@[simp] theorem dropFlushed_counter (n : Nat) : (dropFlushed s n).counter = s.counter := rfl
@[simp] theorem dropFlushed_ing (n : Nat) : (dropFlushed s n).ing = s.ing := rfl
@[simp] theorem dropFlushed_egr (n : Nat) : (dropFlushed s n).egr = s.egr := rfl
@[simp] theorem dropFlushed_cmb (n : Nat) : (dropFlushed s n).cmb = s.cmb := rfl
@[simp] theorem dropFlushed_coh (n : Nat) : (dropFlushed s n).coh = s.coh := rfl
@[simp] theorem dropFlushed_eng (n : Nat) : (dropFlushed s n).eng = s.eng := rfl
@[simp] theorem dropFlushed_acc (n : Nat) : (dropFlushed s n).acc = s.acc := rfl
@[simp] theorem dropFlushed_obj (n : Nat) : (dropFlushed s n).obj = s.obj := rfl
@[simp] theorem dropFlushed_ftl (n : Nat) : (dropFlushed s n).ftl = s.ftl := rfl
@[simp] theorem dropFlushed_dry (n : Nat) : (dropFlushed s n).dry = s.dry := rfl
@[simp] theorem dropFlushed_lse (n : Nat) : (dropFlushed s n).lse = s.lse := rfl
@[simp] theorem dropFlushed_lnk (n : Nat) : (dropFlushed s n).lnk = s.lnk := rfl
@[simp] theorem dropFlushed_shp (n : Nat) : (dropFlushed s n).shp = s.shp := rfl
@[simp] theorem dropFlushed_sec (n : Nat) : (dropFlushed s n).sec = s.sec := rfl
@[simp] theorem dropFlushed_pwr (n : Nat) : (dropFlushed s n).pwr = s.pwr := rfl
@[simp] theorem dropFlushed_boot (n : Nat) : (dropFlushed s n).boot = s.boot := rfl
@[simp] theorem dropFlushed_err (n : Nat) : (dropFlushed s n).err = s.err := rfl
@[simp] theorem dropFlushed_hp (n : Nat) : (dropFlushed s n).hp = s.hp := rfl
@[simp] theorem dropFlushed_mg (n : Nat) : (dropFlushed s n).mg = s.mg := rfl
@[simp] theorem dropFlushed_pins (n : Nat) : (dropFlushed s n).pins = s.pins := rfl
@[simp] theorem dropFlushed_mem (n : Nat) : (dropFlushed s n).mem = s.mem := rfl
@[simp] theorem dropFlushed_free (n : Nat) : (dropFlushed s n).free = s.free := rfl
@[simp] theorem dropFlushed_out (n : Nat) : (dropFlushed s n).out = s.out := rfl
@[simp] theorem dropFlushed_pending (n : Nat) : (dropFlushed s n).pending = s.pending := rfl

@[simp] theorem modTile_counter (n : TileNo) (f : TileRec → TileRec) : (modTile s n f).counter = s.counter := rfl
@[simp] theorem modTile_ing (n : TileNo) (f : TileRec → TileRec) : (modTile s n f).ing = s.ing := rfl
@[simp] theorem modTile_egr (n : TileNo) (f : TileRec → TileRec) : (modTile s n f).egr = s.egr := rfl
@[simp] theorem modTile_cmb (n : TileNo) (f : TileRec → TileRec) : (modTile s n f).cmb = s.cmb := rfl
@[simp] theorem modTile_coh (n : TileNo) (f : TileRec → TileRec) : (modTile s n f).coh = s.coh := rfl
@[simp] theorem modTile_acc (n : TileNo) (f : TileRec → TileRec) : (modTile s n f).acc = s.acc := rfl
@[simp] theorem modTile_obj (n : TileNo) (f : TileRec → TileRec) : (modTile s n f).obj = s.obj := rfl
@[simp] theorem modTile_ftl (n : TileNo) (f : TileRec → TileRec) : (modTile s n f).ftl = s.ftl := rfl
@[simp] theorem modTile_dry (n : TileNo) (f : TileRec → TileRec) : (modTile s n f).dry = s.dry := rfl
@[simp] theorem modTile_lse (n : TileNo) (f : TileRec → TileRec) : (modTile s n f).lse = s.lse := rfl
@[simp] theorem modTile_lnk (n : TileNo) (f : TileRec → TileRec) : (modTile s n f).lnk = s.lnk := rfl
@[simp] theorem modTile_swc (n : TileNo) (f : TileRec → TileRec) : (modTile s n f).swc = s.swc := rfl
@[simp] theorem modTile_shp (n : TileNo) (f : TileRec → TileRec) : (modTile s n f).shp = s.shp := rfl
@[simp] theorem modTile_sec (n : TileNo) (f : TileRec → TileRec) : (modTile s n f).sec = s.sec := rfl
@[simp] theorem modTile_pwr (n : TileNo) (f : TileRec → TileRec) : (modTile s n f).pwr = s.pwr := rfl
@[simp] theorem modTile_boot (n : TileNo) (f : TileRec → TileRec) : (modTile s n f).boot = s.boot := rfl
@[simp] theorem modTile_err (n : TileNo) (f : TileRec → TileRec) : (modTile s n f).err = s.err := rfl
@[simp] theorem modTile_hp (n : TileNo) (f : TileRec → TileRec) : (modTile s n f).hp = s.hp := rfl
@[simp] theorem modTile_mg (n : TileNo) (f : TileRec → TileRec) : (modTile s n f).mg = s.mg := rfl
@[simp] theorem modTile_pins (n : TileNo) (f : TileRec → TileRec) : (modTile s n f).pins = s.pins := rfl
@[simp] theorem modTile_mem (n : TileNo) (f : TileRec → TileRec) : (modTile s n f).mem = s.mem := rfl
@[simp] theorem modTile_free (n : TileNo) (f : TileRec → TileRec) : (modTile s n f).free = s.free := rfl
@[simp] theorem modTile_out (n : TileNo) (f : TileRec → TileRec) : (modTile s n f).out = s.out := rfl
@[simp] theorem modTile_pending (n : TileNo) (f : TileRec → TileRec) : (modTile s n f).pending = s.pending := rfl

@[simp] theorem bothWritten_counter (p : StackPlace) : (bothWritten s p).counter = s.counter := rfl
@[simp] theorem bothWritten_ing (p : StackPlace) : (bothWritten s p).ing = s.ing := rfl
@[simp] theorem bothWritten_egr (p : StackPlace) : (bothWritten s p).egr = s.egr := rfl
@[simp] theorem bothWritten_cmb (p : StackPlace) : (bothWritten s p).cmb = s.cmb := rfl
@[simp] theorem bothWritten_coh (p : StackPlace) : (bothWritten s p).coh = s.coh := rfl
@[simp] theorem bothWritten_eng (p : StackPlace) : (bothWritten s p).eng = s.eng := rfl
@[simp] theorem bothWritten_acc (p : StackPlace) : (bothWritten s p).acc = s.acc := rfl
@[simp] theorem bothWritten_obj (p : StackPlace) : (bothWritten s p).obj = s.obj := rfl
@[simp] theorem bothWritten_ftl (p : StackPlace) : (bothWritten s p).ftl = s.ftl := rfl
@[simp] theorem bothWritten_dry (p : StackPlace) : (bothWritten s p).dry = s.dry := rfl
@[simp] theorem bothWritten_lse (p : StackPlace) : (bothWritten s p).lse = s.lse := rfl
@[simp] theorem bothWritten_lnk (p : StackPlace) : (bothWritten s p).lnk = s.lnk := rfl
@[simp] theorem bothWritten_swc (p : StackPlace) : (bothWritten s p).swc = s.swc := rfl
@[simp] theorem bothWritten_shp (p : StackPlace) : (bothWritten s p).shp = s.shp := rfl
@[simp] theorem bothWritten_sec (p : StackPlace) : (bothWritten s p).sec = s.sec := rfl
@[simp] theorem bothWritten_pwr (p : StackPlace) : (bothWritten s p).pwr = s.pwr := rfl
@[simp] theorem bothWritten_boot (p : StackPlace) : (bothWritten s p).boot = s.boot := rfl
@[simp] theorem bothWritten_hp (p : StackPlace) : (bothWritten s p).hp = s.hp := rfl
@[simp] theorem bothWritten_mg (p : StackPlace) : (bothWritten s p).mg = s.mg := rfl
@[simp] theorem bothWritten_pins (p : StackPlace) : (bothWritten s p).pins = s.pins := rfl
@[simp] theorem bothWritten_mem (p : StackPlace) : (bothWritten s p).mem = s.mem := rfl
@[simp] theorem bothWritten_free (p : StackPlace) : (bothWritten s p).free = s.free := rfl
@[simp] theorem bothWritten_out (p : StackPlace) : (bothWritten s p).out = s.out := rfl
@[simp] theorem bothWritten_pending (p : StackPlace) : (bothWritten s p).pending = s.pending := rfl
****************************************
- Description of the task -
Your answer must consist only of the lines from the start of the records above through the line with "n).acc = s.acc := rfl", each retyped exactly.

- Task output -
@[simp] theorem dropFlushed_counter (n : Nat) : (dropFlushed s n).counter = s.counter := rfl
@[simp] theorem dropFlushed_ing (n : Nat) : (dropFlushed s n).ing = s.ing := rfl
@[simp] theorem dropFlushed_egr (n : Nat) : (dropFlushed s n).egr = s.egr := rfl
@[simp] theorem dropFlushed_cmb (n : Nat) : (dropFlushed s n).cmb = s.cmb := rfl
@[simp] theorem dropFlushed_coh (n : Nat) : (dropFlushed s n).coh = s.coh := rfl
@[simp] theorem dropFlushed_eng (n : Nat) : (dropFlushed s n).eng = s.eng := rfl
@[simp] theorem dropFlushed_acc (n : Nat) : (dropFlushed s n).acc = s.acc := rfl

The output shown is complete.